Midrange will again be an effective counter for Cavs’ Darius Garland in Year 4


It’s a broken record to take home Darius Garland had a breakout season in 2021-22 for the Cleveland Cavaliers. After a rebounding campaign in 2020-21 with 17.4 points and 6.1 assists per game, Garland followed that up in a big way, with 21.7 points and 8.6 assists per game in his third season. He was also a finalist for the NBA’s Most Improved Player award, given to Ja Morant of the Memphis Grizzlies.

Garland looks like an emerging star for the Cavaliers going forward, with his combination of playing ability and vision and as a goalscorer his grip, speed, change of pace and reach make him so hard to explain. Garland has had a great season for himself as a catching and shooting threat, especially in Year 2 making notable progress as a shooter off the rebound from three points in Year 3.

Garland made 38.3% of his three-point attempts in 2021-22, and he had a 40.5% shot clip on three-point pull attempts, according to shot tracking data from NBA.com. His prowess on the ball, coupled with his game feel/vision, has often allowed his teammates, or himself, to be successful both in attack and in transition.

Additionally, Garland made further progress as a close-to-the-edge finisher during this recently concluded season for the Cavaliers, and while others’ injuries played a part in that, Garland eventually reached the free throw line further. during the third year.

That being said, even with the three, drives and his game being Garland’s key points, in general, in attack, I also think he will still use the midrange. And next season, I think that will again prove to be an effective counter for him, and he will still have to throw those looks sometimes to help him as a deep threat and a driver, but also as a passer.

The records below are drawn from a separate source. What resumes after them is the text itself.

-- ==== Sys2Proof/Safety.lean ====
section
/-! DEFINITION. What claims are stated in: the invariant of PPCB's state, the host's duties (43_orchestration.md R184)
and the duty of the external encoder (R183). -/

namespace Sys2Proof.Machine

/-- The buffer memory is in its canonical form, inside a memory of a size R6 allows. -/
def State.memoryOk (s : State) : Bool :=
  s.mem.wf s.memSize.toNat && decide (16 ≤ s.memSize.toNat) && decide (s.memSize.toNat ≤ 2 ^ 31)

/-- ID and MAXDIM hold their constants (R22, R24); SIG and the tags are some admissible ones (00_scope.md R6). -/
def State.constantsOk (s : State) : Bool :=
  s.id == 0x50504342 && s.maxDim == BitVec.ofNat 32 Config.maxDim && s.format.wellFormed

/-- BUSY = 1 implies DONE = 0 and ERR = 0 (R27), and no error record (R42); ERR = 1 comes with an error code; code 7 is
never raised (R204). -/
def State.statusOk (s : State) : Bool :=
  (!s.busy || (!s.done && !s.err && s.errCode == .none && s.errInfo == 0)) &&
    (!s.err || s.errCode != .none) && s.errCode != .decompressionFailure

/-- An idle sequencer holds nothing (R44, R49); a busy one holds the last accepted word and the operand registers as they
stand, which no host write has changed since (R42, R61). -/
def State.latchOk (s : State) : Bool :=
  if s.busy then s.latch == s.snapshot s.cmd else s.latch == Latch.empty

/-- A row walk belongs to an FLT_RECON whose checks have passed, at one of its rows or past the last; otherwise no row
is held. -/
def State.rowsOk (s : State) : Bool :=
  match s.phase with
  | .idle | .command => s.row == 0
  | .rows =>
    (decodeCommand s.latch.word).toOption == some .fltRecon &&
      fltCheck s.memSize.toNat s.latch == none && decide (s.row ≤ s.latch.height.toNat)

/-- While BUSY = 1 the result registers hold what they read as, their values from before the acceptance (R41, R61), and the
destination region of the command in flight is one whose bytes the host cannot read yet (20_memory.md R60). -/
def State.visibilityOk (s : State) : Bool :=
  !s.busy || (s.old == s.results && (!hasDestination s.latch.word || s.unseen.contains s.latch.dstRegion))

/-- If a command has completed before any host access, the host's next event is no read: a write, or taking the interrupt that
is there to be taken (R42; log 22). -/
def State.acceptedOk (s : State) : Bool :=
  !s.justAccepted || s.busy ||
    match s.host with
    | [] => true
    | p :: _ =>
      match p.event with
      | .access t => t.dir == .write
      | .interrupt => s.irq

/-- The invariant of PPCB's state. -/
def State.inv (s : State) : Bool :=
  s.memoryOk && s.constantsOk && s.statusOk && s.latchOk && s.rowsOk && s.visibilityOk && s.acceptedOk

/-- Both region checks of a command with output pass (60_exceptions.md R192, R193). -/
def State.regionsOk (s : State) : Bool :=
  s.latch.srcInRange s.memSize.toNat && s.latch.dstInRange s.memSize.toNat && !s.latch.overlap

/-- `m'` is `m` with the byte string `bs` stored from address `a` on and every other byte as before. -/
def Memory.Stores (m m' : Memory) (a : Nat) (bs : List Byte) : Prop :=
  (∀ k, k < bs.length → m'.read (a + k) = bs.getD k 0) ∧
    ∀ x, x < a ∨ a + bs.length ≤ x → m'.read x = m.read x

/-- What every filter type does to the current row (41_filter.md R120, R121), for the predictor `pred` of left, up and
leftup: the next state `t` is `s` at the next row, with the row's reconstructed bytes stored and every other byte as
before. The left neighbour and the row's other bytes are read in `t`, the row above in `s`. -/
def RowReconstructed (pred : Nat → Nat → Nat → Nat) (s t : State) : Prop :=
  let n := 4 * s.latch.width.toNat
  let src := s.latch.srcAddr.toNat + s.row * (1 + n) + 1
  let dst := s.latch.dstAddr.toNat + s.row * n
  let above := s.latch.dstAddr.toNat + (s.row - 1) * n
  t = { s with mem := t.mem, row := s.row + 1 } ∧
    (∀ x, x < n →
      (t.mem.read (dst + x)).toNat =
        ((s.mem.read (src + x)).toNat +
          pred (if 4 ≤ x then (t.mem.read (dst + (x - 4))).toNat else 0)
            (if 1 ≤ s.row then (s.mem.read (above + x)).toNat else 0)
            (if 4 ≤ x ∧ 1 ≤ s.row then (s.mem.read (above + (x - 4))).toNat else 0)) % 256) ∧
    ∀ a, a < dst ∨ dst + n ≤ a → t.mem.read a = s.mem.read a

/-- The chunks of the list stand one after the other in the container `c`, the first at offset `p`, the next free offset
after the last being `q` (30_encoding.md R81, R83, R84). -/
def chunksTile (c : List Byte) : Nat → List Chunk → Nat → Prop
  | p, [], q => p = q
  | p, e :: es, q =>
    e.offset = p ∧ e.length = be32At c p ∧ e.tag = tagAt c p ∧ p + 12 + e.length ≤ c.length ∧
      chunksTile c (p + 12 + e.length) es q

/-- `extractPadLength` (42_chunk.md R162): 0 without a pad chunk, nothing from one too short. -/
def padLengthOf (f : ContainerFormat) (c : List Byte) (cs : List Chunk) : Option Nat :=
  match firstChunk cs f.tagPad with
  | none => some 0
  | some e => if e.length < 4 then none else some (be32At c (e.offset + 8))

/-- The unpack sequence (43_orchestration.md R182) returns `out` from the container `c`: the parse, the header, the
payload, the pad length, the host's decompressor, the reconstruction and the mapper, all without error. -/
def Unpacks (f : ContainerFormat) (decompress : List Byte → List Byte) (c out : List Byte) : Prop :=
  ∃ cs h pad grid, parse f c = .ok cs ∧
    firstChunk cs f.tagHdr = some h ∧ 8 ≤ h.length ∧
    allChunks cs f.tagDat ≠ [] ∧
    padLengthOf f c cs = some pad ∧
    (let width := be32At c (h.offset + 8)
     let height := be32At c (h.offset + 12)
     let scanlines := decompress ((allChunks cs f.tagDat).flatMap (chunkData c))
     scanlineNeed width height ≤ scanlines.length ∧ reconAll width height scanlines = .ok grid) ∧
    pad ≤ grid.length ∧ payloadOf grid pad = out

/-! ### The host's duties and liberties (43_orchestration.md R184) -/

/-- What the host has read of the outcome of the last command it issued. That it has observed the completion stands in
the state (`State.old`, `State.unseen`). -/
structure Watch where
  /-- It has read STATUS.ERR since the completion. -/
  readStatus : Bool
  /-- It has read ERR_CODE since it observed the completion. -/
  readCode : Bool
  deriving DecidableEq, Repr

/-- Nothing is open: no command has been issued, or the outcome of the last one has been read. -/
def Watch.settled : Watch := ⟨true, true⟩

/-- The result registers a command can write (10_state.md R47). -/
def resultRegs : List Reg := [.dstLen, .width, .height, .padLen, .chunkCount]

/-- The host has observed the completion of every command: every result register and every buffer byte reads as it
stands (20_memory.md R60). -/
def State.observed (s : State) : Bool := !s.busy && s.old == OldResults.none && s.unseen.isEmpty

/-- The duties of R184 that one transaction can break, when it is made in state `s` by a host that knows `v`:
`load inputs` (buffer and operand registers are written while BUSY = 0), `issue a command` (CMD is written while BUSY = 0),
`wait` (a result register is read after BUSY = 0 has been observed, a buffer byte when its value is visible), `check the
outcome` (STATUS.ERR and ERR_CODE have been read before the next command) and `keep regions apart` (a command's regions share
no byte). The table names no duty for an access that gets a bus error; that such an access counts as a broken duty is the
model's choice (log 24).
The table lists `write during BUSY` and `read the buffer during BUSY` as liberties beside the duties that forbid such
accesses. That a write of CMD, an operand register or the buffer, and any read of the buffer, destination byte or not, breaks a
duty while BUSY = 1 is the model's choice (log 24); `State.liberty` names the liberties, and PPCB's answer to them is
`State.hostAccess`. -/
def Watch.allows (v : Watch) (s : State) (t : Txn) : Bool :=
  t.taken s.memSize.toNat &&
    match t.target, t.dir with
    | .mem _, .write => !s.busy
    | .mem a, .read => s.busDraws a t.width.bytes == 0
    | .reg offset, .read =>
      match regOfOffset offset with
      | some r => !resultRegs.contains r || (!s.busy && s.old.of (some r) == none)
      | none => true
    | .reg offset, .write =>
      match regOfOffset offset with
      | some .cmd =>
        !s.busy && v.readStatus && v.readCode && !(hasDestination t.data && (s.snapshot t.data).overlap)
      | some .srcAddr | some .srcLen | some .dstAddr | some .dstCap | some .width | some .height | some .padLen => !s.busy
      | _ => true

/-- What the host has read after an event in state `s`. That a soft reset, busy or idle, leaves nothing to check is the model's
choice (log 24): the table says `after every command`, and the reset ends the command or erases its outcome. -/
def Watch.after (v : Watch) (s : State) : HostEvent → Watch
  | .interrupt => v
  | .access t =>
    match t.target, t.dir with
    | .mem _, _ => v
    | .reg offset, .read =>
      match regOfOffset offset with
      | some .status => if s.busy then v else { v with readStatus := true }
      | some .errCode => { v with readCode := v.readCode || s.observed }
      | _ => v
    | .reg offset, .write =>
      match regOfOffset offset with
      | some .cmd => if s.busy then v else ⟨false, false⟩
      | some .ctrl => if t.data.getLsbD 1 then Watch.settled else v
      | _ => v

/-- The host keeps these duties in everything it does, and leaves no outcome unread at the end. -/
def dutifulTrace : Watch → List (State × HostEvent) → Bool
  | v, [] => v == Watch.settled
  | v, (s, e) :: rest =>
    (match e with
      | .access t => v.allows s t
      | .interrupt => s.irq) && dutifulTrace (v.after s e) rest

/-- A hand-over (R184, 70_reset_and_hazards.md R229): the command issued by event `producer` of a trace writes `reg`, and
the command issued by event `consumer` is to read that value. -/
structure HandOver where
  producer : Nat
  consumer : Nat
  reg : Reg
  deriving DecidableEq, Repr

/-- The event issues a command that writes `r` at success (10_state.md R47), writes `r`, or resets it. -/
def overwrites (r : Reg) (s : State) : HostEvent → Bool
  | .interrupt => false
  | .access t =>
    match t.target, t.dir with
    | .reg offset, .write =>
      match regOfOffset offset with
      | some .cmd =>
        !s.busy &&
          match decodeCommand t.data with
          | .ok .mapB2g => r == .width || r == .height || r == .padLen
          | .ok .chkHdr => r == .width || r == .height
          | .ok .chkPlen => r == .padLen
          | _ => false
      | some .ctrl => t.data.getLsbD 1
      | some q => q == r && !s.busy
      | none => false
    | _, _ => false

/-- The value `r` holds when the command issued by event `k` has completed: in the first state after it that the host meets with
BUSY = 0. -/
def valueAfter (tr : List (State × HostEvent)) (k : Nat) (r : Reg) : Option Word :=
  ((tr.drop (k + 1)).find? (fun p => !p.1.busy)).map (fun p => p.1.regValue (some r))

/-- `carry WIDTH, HEIGHT, PAD_LEN between commands`: nothing overwrites the register between the two commands, or what the
producer left in it has been put back (R229). What counts as overwriting and as put back is log 26's. -/
def HandOver.kept (h : HandOver) (tr : List (State × HostEvent)) : Bool :=
  ((tr.take h.consumer).drop (h.producer + 1)).all (fun p => !overwrites h.reg p.1 p.2) ||
    (tr[h.consumer]?.map (fun p => p.1.regValue (some h.reg))) == valueAfter tr h.producer h.reg

/-- All the duties of R184 that a trace shows, for the hand-overs the host means to make. R35 to R37 let the host write WIDTH,
HEIGHT and PAD_LEN, R184 and R229 forbid it between a producer and its consumer, and no rule says which pairs of commands those
are in a given run: that `carry` binds the hand-overs of `plan` and no other, so that with an empty plan no overwrite breaks it,
is the model's choice (log 26). The duty on the encoder and the decompressor is `encoderDuty` and `filterDuty`. -/
def keepsDuties (tr : List (State × HostEvent)) (plan : List HandOver) : Bool :=
  dutifulTrace Watch.settled tr && plan.all (fun h => h.kept tr)

/-- The liberties of R184. -/
inductive Liberty where
  | writeDuringBusy
  | readBufferDuringBusy
  | abort
  | clearStatus
  deriving DecidableEq, Repr

/-- The liberty a transaction takes in state `s`, if it takes one. What PPCB gives back is `State.hostAccess`. Where two rows of
the table fit, which one is named is the model's choice, as is that every write of STATUS is a `clear status` and that an
access with a bus error is named by its target (log 25). -/
def State.liberty (s : State) (t : Txn) : Option Liberty :=
  match t.target, t.dir with
  | .mem _, .read => if s.busy then some .readBufferDuringBusy else none
  | .mem _, .write => if s.busy then some .writeDuringBusy else none
  | .reg _, .read => none
  | .reg offset, .write =>
    match regOfOffset offset with
    | some .ctrl => if t.data.getLsbD 1 then some .abort else if s.busy then some .writeDuringBusy else none
    | some .status => some .clearStatus
    | _ => if s.busy then some .writeDuringBusy else none

/-! ### The external steps -/

/-- The duty of the external encoder (R183) for a grid of `width` times `height` pixels: a container that parses, whose
first header chunk holds WIDTH and HEIGHT, with at least one data chunk, whose data is `payload`, an end marker, and
no pad chunk. -/
def encoderDuty (f : ContainerFormat) (container payload : List Byte) (width height : Nat) : Prop :=
  ∃ cs h e, parse f container = .ok cs ∧
    firstChunk cs f.tagHdr = some h ∧ 8 ≤ h.length ∧
    be32At container (h.offset + 8) = width ∧ be32At container (h.offset + 12) = height ∧
    allChunks cs f.tagDat ≠ [] ∧
    (allChunks cs f.tagDat).flatMap (chunkData container) = payload ∧
    firstChunk cs f.tagEnd = some e ∧
    firstChunk cs f.tagPad = none

/-- The duty of the external encoder on the scanlines (R183): PPCB's reconstruction returns the grid. -/
def filterDuty (scanlines grid : List Byte) (width height : Nat) : Prop :=
  scanlineNeed width height ≤ scanlines.length ∧ reconAll width height scanlines = .ok grid

end Sys2Proof.Machine
end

The midrange will again be an effective counter for Garland in his upcoming fourth season with the Cavs.

As we touched on, Garland was very effective as a three-point shooter also in his third season, and that will always be a big part of his game. I don’t dispute that, and it doesn’t matter who’s on the floor with him in different lineups, we know what Garland provides in that area for Cleveland.

The same goes for Garland as a driver, both to score for himself and as a setter for others as a lob/pocket pass distributor and ball swing initiator in those instances. The garland had 2.4 assists on drives per contest this seasonby Second Spectrum, who was tied for third in the NBA, behind Luka Doncic and Dejounte Murray.

But as we mentioned a bit, I would still expect to see Garland use the midrange as a quality counter in his fourth season, to fit into his deep shooting, training and game. Garland has demonstrated solid pulling shooting abilities in his first two seasons, and more so in Year 2, and last season we saw more from him in Year 3.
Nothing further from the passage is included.